[What you have to do]
Copy nothing from the entries below except the lines from the one containing "x).ports = s.ports := rfl" through the one containing "x).sec = s.sec := rfl", and copy those exactly.

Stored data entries

********************

-- ==== Sys2Proof/Certificates/Slice0/Obligations.lean ====
section
/-! DEFINITION. The statements for the provers: what commands and events do, where each completes, what it leaves unchanged, the
forms that are kept, and the encodings of core instructions and of UIDs. -/

open Sys2Proof
open Sys2Proof.Machine

/-! ### The block -/

/-- 95_what_each_step_holds.md, 14_command_interface.md: For every command and state with that command at the front of the
queue, a step is exec of the command on the state with the queue's rest. -/
def Obligations.StepRunsTheFrontCommand : Prop :=
  ∀ (s : State) (i : Instr) (rest : List Instr), s.pending = i :: rest → step s = exec i { s with pending := rest }

/-- 02_self_timed_operation.md, 95_what_each_step_holds.md: On an empty queue (the model's choice of where time moves, log entry
1) the next state has the timebase one tick on where it is locked, and nothing changes where it is not. Where no instruction of a
core's queues, request of a peer or of the host, management message, plan of a set, command of a queue pair or for another device
and no fence of the dies waits, and no error stands in memory (the choices of log entries 107, 111, 115 and 117), memory, units,
commands, lease and host interface stay as they were. -/
def Obligations.EmptyQueueTicksTheTimebase : Prop :=
  ∀ (s : State), s.pending = [] →
    ∃ t, step s = .next t ∧ t.pending = [] ∧ (s.tb.locked = false → t = s)
      ∧ t.tb.count = (if s.tb.locked then (tbTick s.tb).count else s.tb.count)
      ∧ ((∀ c, (getCore s c).matQ = [] ∧ (getCore s c).vecQ = []) → s.fab.parked = [] → s.host.parkedTlp = [] →
        s.fab.outbox = [] → (∀ k ∈ s.cmd.inflight, k.phase ≠ .held) → s.rst.bridgeDue = false → s.seq.planned = none →
        nextTurn s = none → s.ecc.lines = [] →
        t.mem = s.mem ∧ t.units = s.units ∧ t.cmd = s.cmd ∧ t.lease = s.lease ∧ t.host = s.host
          ∧ t.tb = (if s.tb.locked then tbTick s.tb else s.tb))
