@[simp] theorem modUnit_pending (s : State) (u : PUnit) (f : UnitRec → UnitRec) : (modUnit s u f).pending = s.pending := rfl
@[simp] theorem modUnit_out (s : State) (u : PUnit) (f : UnitRec → UnitRec) : (modUnit s u f).out = s.out := rfl
@[simp] theorem modUnit_free (s : State) (u : PUnit) (f : UnitRec → UnitRec) : (modUnit s u f).free = s.free := rfl
@[simp] theorem modUnit_tb (s : State) (u : PUnit) (f : UnitRec → UnitRec) : (modUnit s u f).tb = s.tb := rfl
@[simp] theorem modUnit_pace (s : State) (u : PUnit) (f : UnitRec → UnitRec) : (modUnit s u f).pace = s.pace := rfl
@[simp] theorem modUnit_dies (s : State) (u : PUnit) (f : UnitRec → UnitRec) : (modUnit s u f).dies = s.dies := rfl
@[simp] theorem modUnit_limits (s : State) (u : PUnit) (f : UnitRec → UnitRec) : (modUnit s u f).limits = s.limits := rfl
@[simp] theorem modUnit_units (s : State) (u : PUnit) (f : UnitRec → UnitRec) : (modUnit s u f).units = setUnitRec s.units u (f (getUnit s u)) := rfl
@[simp] theorem modUnit_groups (s : State) (u : PUnit) (f : UnitRec → UnitRec) : (modUnit s u f).groups = s.groups := rfl
@[simp] theorem modUnit_ecc (s : State) (u : PUnit) (f : UnitRec → UnitRec) : (modUnit s u f).ecc = s.ecc := rfl
@[simp] theorem modUnit_mem (s : State) (u : PUnit) (f : UnitRec → UnitRec) : (modUnit s u f).mem = s.mem := rfl
@[simp] theorem modUnit_cores (s : State) (u : PUnit) (f : UnitRec → UnitRec) : (modUnit s u f).cores = s.cores := rfl
@[simp] theorem modUnit_clusters (s : State) (u : PUnit) (f : UnitRec → UnitRec) : (modUnit s u f).clusters = s.clusters := rfl
@[simp] theorem modUnit_channels (s : State) (u : PUnit) (f : UnitRec → UnitRec) : (modUnit s u f).channels = s.channels := rfl
@[simp] theorem modUnit_ports (s : State) (u : PUnit) (f : UnitRec → UnitRec) : (modUnit s u f).ports = s.ports := rfl
@[simp] theorem modUnit_doze (s : State) (u : PUnit) (f : UnitRec → UnitRec) : (modUnit s u f).doze = s.doze := rfl
@[simp] theorem modUnit_fab (s : State) (u : PUnit) (f : UnitRec → UnitRec) : (modUnit s u f).fab = s.fab := rfl
@[simp] theorem modUnit_seq (s : State) (u : PUnit) (f : UnitRec → UnitRec) : (modUnit s u f).seq = s.seq := rfl
@[simp] theorem modUnit_xl (s : State) (u : PUnit) (f : UnitRec → UnitRec) : (modUnit s u f).xl = s.xl := rfl
@[simp] theorem modUnit_cmd (s : State) (u : PUnit) (f : UnitRec → UnitRec) : (modUnit s u f).cmd = s.cmd := rfl
@[simp] theorem modUnit_host (s : State) (u : PUnit) (f : UnitRec → UnitRec) : (modUnit s u f).host = s.host := rfl
@[simp] theorem modUnit_lease (s : State) (u : PUnit) (f : UnitRec → UnitRec) : (modUnit s u f).lease = s.lease := rfl
@[simp] theorem modUnit_sec (s : State) (u : PUnit) (f : UnitRec → UnitRec) : (modUnit s u f).sec = s.sec := rfl
@[simp] theorem modUnit_audit (s : State) (u : PUnit) (f : UnitRec → UnitRec) : (modUnit s u f).audit = s.audit := rfl
@[simp] theorem modUnit_faults (s : State) (u : PUnit) (f : UnitRec → UnitRec) : (modUnit s u f).faults = s.faults := rfl
@[simp] theorem modUnit_rst (s : State) (u : PUnit) (f : UnitRec → UnitRec) : (modUnit s u f).rst = s.rst := rfl
@[simp] theorem modUnit_dumps (s : State) (u : PUnit) (f : UnitRec → UnitRec) : (modUnit s u f).dumps = s.dumps := rfl
@[simp] theorem modUnit_dumpCount (s : State) (u : PUnit) (f : UnitRec → UnitRec) : (modUnit s u f).dumpCount = s.dumpCount := rfl
@[simp] theorem modUnit_stopArm (s : State) (u : PUnit) (f : UnitRec → UnitRec) : (modUnit s u f).stopArm = s.stopArm := rfl
@[simp] theorem modUnit_sb (s : State) (u : PUnit) (f : UnitRec → UnitRec) : (modUnit s u f).sb = s.sb := rfl
@[simp] theorem modUnit_straps (s : State) (u : PUnit) (f : UnitRec → UnitRec) : (modUnit s u f).straps = s.straps := rfl

@[simp] theorem setOwn_pending (s : State) (u : PUnit) (x : UState) : (setOwn s u x).pending = s.pending := rfl
@[simp] theorem setOwn_out (s : State) (u : PUnit) (x : UState) : (setOwn s u x).out = s.out := rfl
@[simp] theorem setOwn_free (s : State) (u : PUnit) (x : UState) : (setOwn s u x).free = s.free := rfl
@[simp] theorem setOwn_tb (s : State) (u : PUnit) (x : UState) : (setOwn s u x).tb = s.tb := rfl
@[simp] theorem setOwn_pace (s : State) (u : PUnit) (x : UState) : (setOwn s u x).pace = s.pace := rfl
@[simp] theorem setOwn_dies (s : State) (u : PUnit) (x : UState) : (setOwn s u x).dies = s.dies := rfl
@[simp] theorem setOwn_limits (s : State) (u : PUnit) (x : UState) : (setOwn s u x).limits = s.limits := rfl
@[simp] theorem setOwn_units (s : State) (u : PUnit) (x : UState) : (setOwn s u x).units = setUnitRec s.units u { getUnit s u with own := x } := rfl
@[simp] theorem setOwn_groups (s : State) (u : PUnit) (x : UState) : (setOwn s u x).groups = s.groups := rfl
@[simp] theorem setOwn_ecc (s : State) (u : PUnit) (x : UState) : (setOwn s u x).ecc = s.ecc := rfl
@[simp] theorem setOwn_mem (s : State) (u : PUnit) (x : UState) : (setOwn s u x).mem = s.mem := rfl
@[simp] theorem setOwn_cores (s : State) (u : PUnit) (x : UState) : (setOwn s u x).cores = s.cores := rfl
@[simp] theorem setOwn_clusters (s : State) (u : PUnit) (x : UState) : (setOwn s u x).clusters = s.clusters := rfl
@[simp] theorem setOwn_channels (s : State) (u : PUnit) (x : UState) : (setOwn s u x).channels = s.channels := rfl
@[simp] theorem setOwn_ports (s : State) (u : PUnit) (x : UState) : (setOwn s u x).ports = s.ports := rfl
@[simp] theorem setOwn_doze (s : State) (u : PUnit) (x : UState) : (setOwn s u x).doze = s.doze := rfl
@[simp] theorem setOwn_fab (s : State) (u : PUnit) (x : UState) : (setOwn s u x).fab = s.fab := rfl
@[simp] theorem setOwn_seq (s : State) (u : PUnit) (x : UState) : (setOwn s u x).seq = s.seq := rfl
@[simp] theorem setOwn_xl (s : State) (u : PUnit) (x : UState) : (setOwn s u x).xl = s.xl := rfl
@[simp] theorem setOwn_cmd (s : State) (u : PUnit) (x : UState) : (setOwn s u x).cmd = s.cmd := rfl
@[simp] theorem setOwn_host (s : State) (u : PUnit) (x : UState) : (setOwn s u x).host = s.host := rfl
@[simp] theorem setOwn_lease (s : State) (u : PUnit) (x : UState) : (setOwn s u x).lease = s.lease := rfl
@[simp] theorem setOwn_sec (s : State) (u : PUnit) (x : UState) : (setOwn s u x).sec = s.sec := rfl
@[simp] theorem setOwn_audit (s : State) (u : PUnit) (x : UState) : (setOwn s u x).audit = s.audit := rfl
@[simp] theorem setOwn_faults (s : State) (u : PUnit) (x : UState) : (setOwn s u x).faults = s.faults := rfl
@[simp] theorem setOwn_rst (s : State) (u : PUnit) (x : UState) : (setOwn s u x).rst = s.rst := rfl
@[simp] theorem setOwn_dumps (s : State) (u : PUnit) (x : UState) : (setOwn s u x).dumps = s.dumps := rfl
@[simp] theorem setOwn_dumpCount (s : State) (u : PUnit) (x : UState) : (setOwn s u x).dumpCount = s.dumpCount := rfl
@[simp] theorem setOwn_stopArm (s : State) (u : PUnit) (x : UState) : (setOwn s u x).stopArm = s.stopArm := rfl
@[simp] theorem setOwn_sb (s : State) (u : PUnit) (x : UState) : (setOwn s u x).sb = s.sb := rfl
@[simp] theorem setOwn_straps (s : State) (u : PUnit) (x : UState) : (setOwn s u x).straps = s.straps := rfl
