-- ==== Sys2Proof/Laws/KeepsTrace.lean ====
section
/-! SUPPORT. What the operations of Machine/Trace.lean keep. -/

namespace Sys2Proof.Machine

theorem keeps_traceCluster {same : Bool} {a s : State} {k : Fin 24} {typ data : Nat} (h0 : Keeps same a s) :
    Keeps same a (traceCluster s k typ data) := by
  unfold traceCluster
  try dsimp only
  repeat' first
    | (with_reducible first
        | assumption | simp only [keeps_mk_iff])
    | intro _
    | split

theorem keeps_traceCore {same : Bool} {a s : State} {c : Fin 192} {etype typ data : Nat} (h0 : Keeps same a s) :
    Keeps same a (traceCore s c etype typ data) := by
  unfold traceCore
  try dsimp only
  repeat' first
    | (with_reducible first
        | assumption | simp only [keeps_mk_iff])
    | intro _
    | split

end Sys2Proof.Machine
end

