-- ==== Sys2Proof/Laws/KeepsGroups.lean ====
section
/-! SUPPORT. What the operations of Machine/Groups.lean keep. -/

namespace Sys2Proof.Machine

theorem keeps_commitGroupDefine {same : Bool} {a s : State} {ps : List (BitVec 512)} (h0 : Keeps same a s) :
    Keeps same a (commitGroupDefine s ps) := by
  unfold commitGroupDefine
  try dsimp only
  repeat' first
    | (with_reducible first
        | assumption | apply keeps_bumpGroup | apply keeps_bumpUnits | simp only [keeps_mk_iff])
    | intro _
    | split

theorem keeps_commitMembership {same : Bool} {a s : State} {uid definer : Nat} (h0 : Keeps same a s) :
    Keeps same a (commitMembership s uid definer) := by
  unfold commitMembership
  try dsimp only
  repeat' first
    | (with_reducible first
        | assumption | apply keeps_bumpUnits | simp only [keeps_mk_iff])
    | intro _
    | split

theorem keeps_tellRemotes {same : Bool} {a s : State} {own : Bool} {kind g : Nat} {ms : List Member} (h0 : Keeps same a s) :
    Keeps same a (tellRemotes s own kind g ms) := by
  unfold tellRemotes
  try dsimp only
  repeat' first
    | (with_reducible first
        | assumption | apply keeps_foldl | apply keeps_sendMsg | apply keeps_foldl)
    | intro _
    | split

theorem keeps_dissolveGroup {same : Bool} {a s : State} {g : Nat} (h0 : Keeps same a s) :
    Keeps same a (dissolveGroup s g) := by
  unfold dissolveGroup
  try dsimp only
  repeat' first
    | (with_reducible first
        | assumption | apply keeps_tellRemotes | apply keeps_bumpGroup | apply keeps_bumpUnits | simp only
          [keeps_mk_iff])
    | intro _
    | split

theorem keeps_execGroupDissolve {same : Bool} {a : State} {id : Nat} {s : State} (h0 : Keeps same a s) :
    KeepsRes same a (execGroupDissolve id s) := by
  unfold execGroupDissolve
  try dsimp only
  repeat' first
    | (with_reducible first
        | assumption | apply keeps_startCmd | apply keeps_finishCmd | apply keeps_dissolveGroup | apply
          keepsRes_next | apply keepsRes_fault | apply keepsRes_refused | apply keepsStart_wait | apply
          keepsStart_ended | apply keepsStart_go)
    | intro _
    | split
    | refine keeps_of_Start_ended ?_ ‹_›
    | refine keeps_of_Start_go ?_ ‹_›

theorem keeps_remoteState {same : Bool} {a s : State} {fuid st stamp epoch : Nat} (h0 : Keeps same a s) :
    Keeps same a (remoteState s fuid st stamp epoch) := by
  unfold remoteState
  try dsimp only
  repeat' first
    | (with_reducible first
        | assumption | apply keeps_bumpGroup | apply keeps_foldl | simp only [keeps_mk_iff])
    | intro _
    | split

end Sys2Proof.Machine
end

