-- ==== Sys2Proof/Laws/KeepsFabSend.lean ====
section
/-! SUPPORT. What the operations of Machine/FabSend.lean keep. -/

namespace Sys2Proof.Machine

/-- The states a Served carries keep what `Keeps` says. -/
def KeepsServed (m : Bool) (a : State) : Served → Prop
  | .wait t => Keeps m a t
  | .ok t _ => Keeps m a t
  | .err t _ => Keeps m a t

theorem keepsServed_wait {m : Bool} {a t : State} (h : Keeps m a t) : KeepsServed m a (.wait t) := h

theorem keeps_of_Served_wait {m : Bool} {a t : State} {o : Served} (h : KeepsServed m a o) (e : o = .wait t) : Keeps m a t := by
  subst e; exact h

theorem keepsServed_ok {m : Bool} {a t : State} {y1 : List Byte} (h : Keeps m a t) : KeepsServed m a (.ok t y1) := h

theorem keeps_of_Served_ok {m : Bool} {a t : State} {o : Served} {y1 : List Byte} (h : KeepsServed m a o) (e : o = .ok t y1) : Keeps m a t := by
  subst e; exact h

theorem keepsServed_err {m : Bool} {a t : State} {y1 : Nat} (h : Keeps m a t) : KeepsServed m a (.err t y1) := h

theorem keeps_of_Served_err {m : Bool} {a t : State} {o : Served} {y1 : Nat} (h : KeepsServed m a o) (e : o = .err t y1) : Keeps m a t := by
  subst e; exact h

theorem keeps_setFab {same : Bool} {a s : State} {f : FabSt} (h0 : Keeps same a s) :
    Keeps same a (setFab s f) := by
  unfold setFab
  try dsimp only
  repeat' first
    | (with_reducible first
        | assumption | simp only [keeps_mk_iff])
    | intro _
    | split

theorem keeps_putLink {same : Bool} {a s : State} {l : LinkSt} (h0 : Keeps same a s) :
    Keeps same a (putLink s l) := by
  unfold putLink
  try dsimp only
  repeat' first
    | (with_reducible first
        | assumption | apply keeps_setFab)
    | intro _
    | split

theorem keeps_holdFrame {same : Bool} {a s : State} {since : Nat} {f : FrameRec} (h0 : Keeps same a s) :
    Keeps same a (holdFrame s since f) := by
  unfold holdFrame
  try dsimp only
  repeat' first
    | (with_reducible first
        | assumption | apply keeps_setFab)
    | intro _
    | split

theorem keeps_noteHeld {same : Bool} {a s : State} (h0 : Keeps same a s) :
    Keeps same a (noteHeld s) := by
  unfold noteHeld
  try dsimp only
  repeat' first
    | (with_reducible first
        | assumption | apply keeps_setFab)
    | intro _
    | split

theorem keeps_sealFrame {same : Bool} {a s : State} {f : FrameRec} (h0 : Keeps same a s) :
    Keeps same a (sealFrame s f).1 := by
  unfold sealFrame
  try dsimp only
  repeat' first
    | (with_reducible first
        | assumption | apply keeps_setFab | apply keeps_putLink)
    | intro _
    | split
    | refine keeps_of_fst ?_ ‹_›

theorem keeps_placeFrame {same : Bool} {a s : State} {p : Nat} {f : FrameRec} (h0 : Keeps same a s) :
    Keeps same a (placeFrame s p f) := by
  unfold placeFrame
  try dsimp only
  repeat' first
    | (with_reducible first
        | assumption | apply keeps_emit | simp only [keeps_mk_iff])
    | intro _
    | split

theorem keeps_routeFrame {same : Bool} {a s : State} {since : Nat} {f : FrameRec} (h0 : Keeps same a s) :
    Keeps same a (routeFrame s since f) := by
  unfold routeFrame
  try dsimp only
  repeat' first
    | (with_reducible first
        | assumption | apply keeps_holdFrame | apply keeps_setFab | apply keeps_sealFrame | apply keeps_placeFrame)
    | intro _
    | split
    | refine keeps_of_fst ?_ ‹_›

theorem keeps_beginLink {same : Bool} {a s : State} {peer : Nat} (h0 : Keeps same a s) :
    Keeps same a (beginLink s peer) := by
  unfold beginLink
  try dsimp only
  repeat' first
    | (with_reducible first
        | assumption | apply keeps_drawRandom | apply keeps_putLink | apply keeps_routeFrame)
    | intro _
    | split
    | refine keeps_of_snd ?_ ‹_›

theorem keeps_pushFrame {same : Bool} {a s : State} {since : Nat} {f : FrameRec} (h0 : Keeps same a s) :
    Keeps same a (pushFrame s since f) := by
  unfold pushFrame
  try dsimp only
  repeat' first
    | (with_reducible first
        | assumption | apply keeps_routeFrame | apply keeps_holdFrame | apply keeps_beginLink)
    | intro _
    | split

theorem keeps_sendOutbox {same : Bool} {a s : State} (h0 : Keeps same a s) :
    Keeps same a (sendOutbox s) := by
  unfold sendOutbox
  try dsimp only
  repeat' first
    | (with_reducible first
        | assumption | apply keeps_foldl | apply keeps_pushFrame | apply keeps_setFab | apply keeps_foldl)
    | intro _
    | split

theorem keeps_checkTarget {same : Bool} {a s : State} {adm : Bool} {grant y3 n ctx : Nat} (h0 : Keeps same a s) :
    Given (fun p => Keeps same a p.1) (checkTarget s adm grant y3 n ctx) := by
  unfold checkTarget
  try dsimp only
  repeat' first
    | (with_reducible first
        | assumption | apply keeps_setFab | apply given_none | apply given_some)
    | intro _
    | split
    | refine keeps_of_some_fst ?_ ‹_›

theorem keeps_dropLink {same : Bool} {a s : State} {peer : Nat} (h0 : Keeps same a s) :
    Keeps same a (dropLink s peer) := by
  unfold dropLink
  try dsimp only
  repeat' first
    | (with_reducible first
        | assumption | apply keeps_setFab)
    | intro _
    | split

theorem keeps_flushHeld {same : Bool} {a s : State} (h0 : Keeps same a s) :
    Keeps same a (flushHeld s) := by
  unfold flushHeld
  try dsimp only
  repeat' first
    | (with_reducible first
        | assumption | apply keeps_foldl | apply keeps_pushFrame | apply keeps_setFab | apply keeps_foldl)
    | intro _
    | split

theorem keeps_flushPort {same : Bool} {a s : State} {p : Nat} (h0 : Keeps same a s) :
    Keeps same a (flushPort s p) := by
  unfold flushPort
  try dsimp only
  repeat' first
    | (with_reducible first
        | assumption | apply keeps_placeFrame | apply keeps_foldl | simp only [keeps_mk_iff])
    | intro _
    | split

theorem keeps_flushWaiting {same : Bool} {a s : State} (h0 : Keeps same a s) :
    Keeps same a (flushWaiting s) := by
  unfold flushWaiting
  try dsimp only
  repeat' first
    | (with_reducible first
        | assumption | apply keeps_foldl | apply keeps_pushFrame | apply keeps_setFab | apply keeps_foldl)
    | intro _
    | split

theorem keeps_portHandoff {same : Bool} {a s : State} {p : Nat} (h0 : Keeps same a s) :
    Keeps same a (portHandoff s p) := by
  unfold portHandoff
  try dsimp only
  repeat' first
    | (with_reducible first
        | assumption | apply keeps_foldl | apply keeps_holdFrame | apply keeps_placeFrame | apply
          keeps_noteHeld | simp only [keeps_mk_iff] | apply keeps_foldl)
    | intro _
    | split

theorem keeps_sendBody {same : Bool} {a s : State} {dst ctx tid fpa : Nat} {b : FrameBody} (h0 : Keeps same a s) :
    Keeps same a (sendBody s dst ctx tid fpa b) := by
  unfold sendBody
  try dsimp only
  repeat' first
    | (with_reducible first
        | assumption | apply keeps_pushFrame)
    | intro _
    | split

theorem keeps_respond {same : Bool} {a s : State} {f : FrameIn} {b : FrameBody} (h0 : Keeps same a s) :
    Keeps same a (respond s f b) := by
  unfold respond
  try dsimp only
  repeat' first
    | (with_reducible first
        | assumption | apply keeps_sendBody)
    | intro _
    | split

theorem keeps_sendRequest {same : Bool} {a s : State} {o : FabOwner} {ctx fpa len off : Nat} {b : FrameBody} (h0 : Keeps same a
    s) :
    Keeps same a (sendRequest s o ctx fpa len off b) := by
  unfold sendRequest
  try dsimp only
  repeat' first
    | (with_reducible first
        | assumption | apply keeps_setFab | apply keeps_sendBody)
    | intro _
    | split

theorem keeps_serveFlag {a s : State} {adm : Bool} {y2 v ctx : Nat} (h0 : Keeps false a s) :
    KeepsServed false a (serveFlag s adm y2 v ctx) := by
  unfold serveFlag
  try dsimp only
  repeat' first
    | (with_reducible first
        | assumption | apply keeps_setFab | apply keeps_checkTarget | apply keeps_touchAddr | apply
          keeps_demand | apply keeps_writeNat | apply keepsServed_wait | apply keepsServed_ok | apply
          keepsServed_err | apply given_none | apply given_some)
    | intro _
    | split
    | refine keeps_of_Served_wait ?_ ‹_›
    | refine keeps_of_Served_ok ?_ ‹_›
    | refine keeps_of_Served_err ?_ ‹_›
    | refine keeps_of_some_fst ?_ ‹_›

theorem keeps_serveRead {same : Bool} {a s : State} {adm : Bool} {y2 n ctx : Nat} (h0 : Keeps same a s) :
    KeepsServed same a (serveRead s adm y2 n ctx) := by
  unfold serveRead
  try dsimp only
  repeat' first
    | (with_reducible first
        | assumption | apply keeps_checkTarget | apply keeps_touchRange | apply keeps_demand | apply
          keepsServed_wait | apply keepsServed_ok | apply keepsServed_err | apply given_none | apply
          given_some)
    | intro _
    | split
    | refine keeps_of_Served_wait ?_ ‹_›
    | refine keeps_of_Served_ok ?_ ‹_›
    | refine keeps_of_Served_err ?_ ‹_›
    | refine keeps_of_some_fst ?_ ‹_›

theorem keeps_serveWrite {a s : State} {adm : Bool} {y2 : Nat} {bs : List Byte} {ctx : Nat} (h0 : Keeps false a s) :
    KeepsServed false a (serveWrite s adm y2 bs ctx) := by
  unfold serveWrite
  try dsimp only
  repeat' first
    | (with_reducible first
        | assumption | apply keeps_checkTarget | apply keeps_touchRange | apply keeps_writeBytes | apply
          keepsServed_wait | apply keepsServed_ok | apply keepsServed_err | apply given_none | apply
          given_some)
    | intro _
    | split
    | refine keeps_of_Served_wait ?_ ‹_›
    | refine keeps_of_Served_ok ?_ ‹_›
    | refine keeps_of_Served_err ?_ ‹_›
    | refine keeps_of_some_fst ?_ ‹_›

end Sys2Proof.Machine
end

********************

[Answer to this problem]
@[simp] theorem setOwn_ports (s : State) (u : PUnit) (x : UState) : (setOwn s u x).ports = s.ports := rfl
@[simp] theorem setOwn_doze (s : State) (u : PUnit) (x : UState) : (setOwn s u x).doze = s.doze := rfl
@[simp] theorem setOwn_fab (s : State) (u : PUnit) (x : UState) : (setOwn s u x).fab = s.fab := rfl
@[simp] theorem setOwn_seq (s : State) (u : PUnit) (x : UState) : (setOwn s u x).seq = s.seq := rfl
@[simp] theorem setOwn_xl (s : State) (u : PUnit) (x : UState) : (setOwn s u x).xl = s.xl := rfl
@[simp] theorem setOwn_cmd (s : State) (u : PUnit) (x : UState) : (setOwn s u x).cmd = s.cmd := rfl
@[simp] theorem setOwn_host (s : State) (u : PUnit) (x : UState) : (setOwn s u x).host = s.host := rfl
@[simp] theorem setOwn_lease (s : State) (u : PUnit) (x : UState) : (setOwn s u x).lease = s.lease := rfl
@[simp] theorem setOwn_sec (s : State) (u : PUnit) (x : UState) : (setOwn s u x).sec = s.sec := rfl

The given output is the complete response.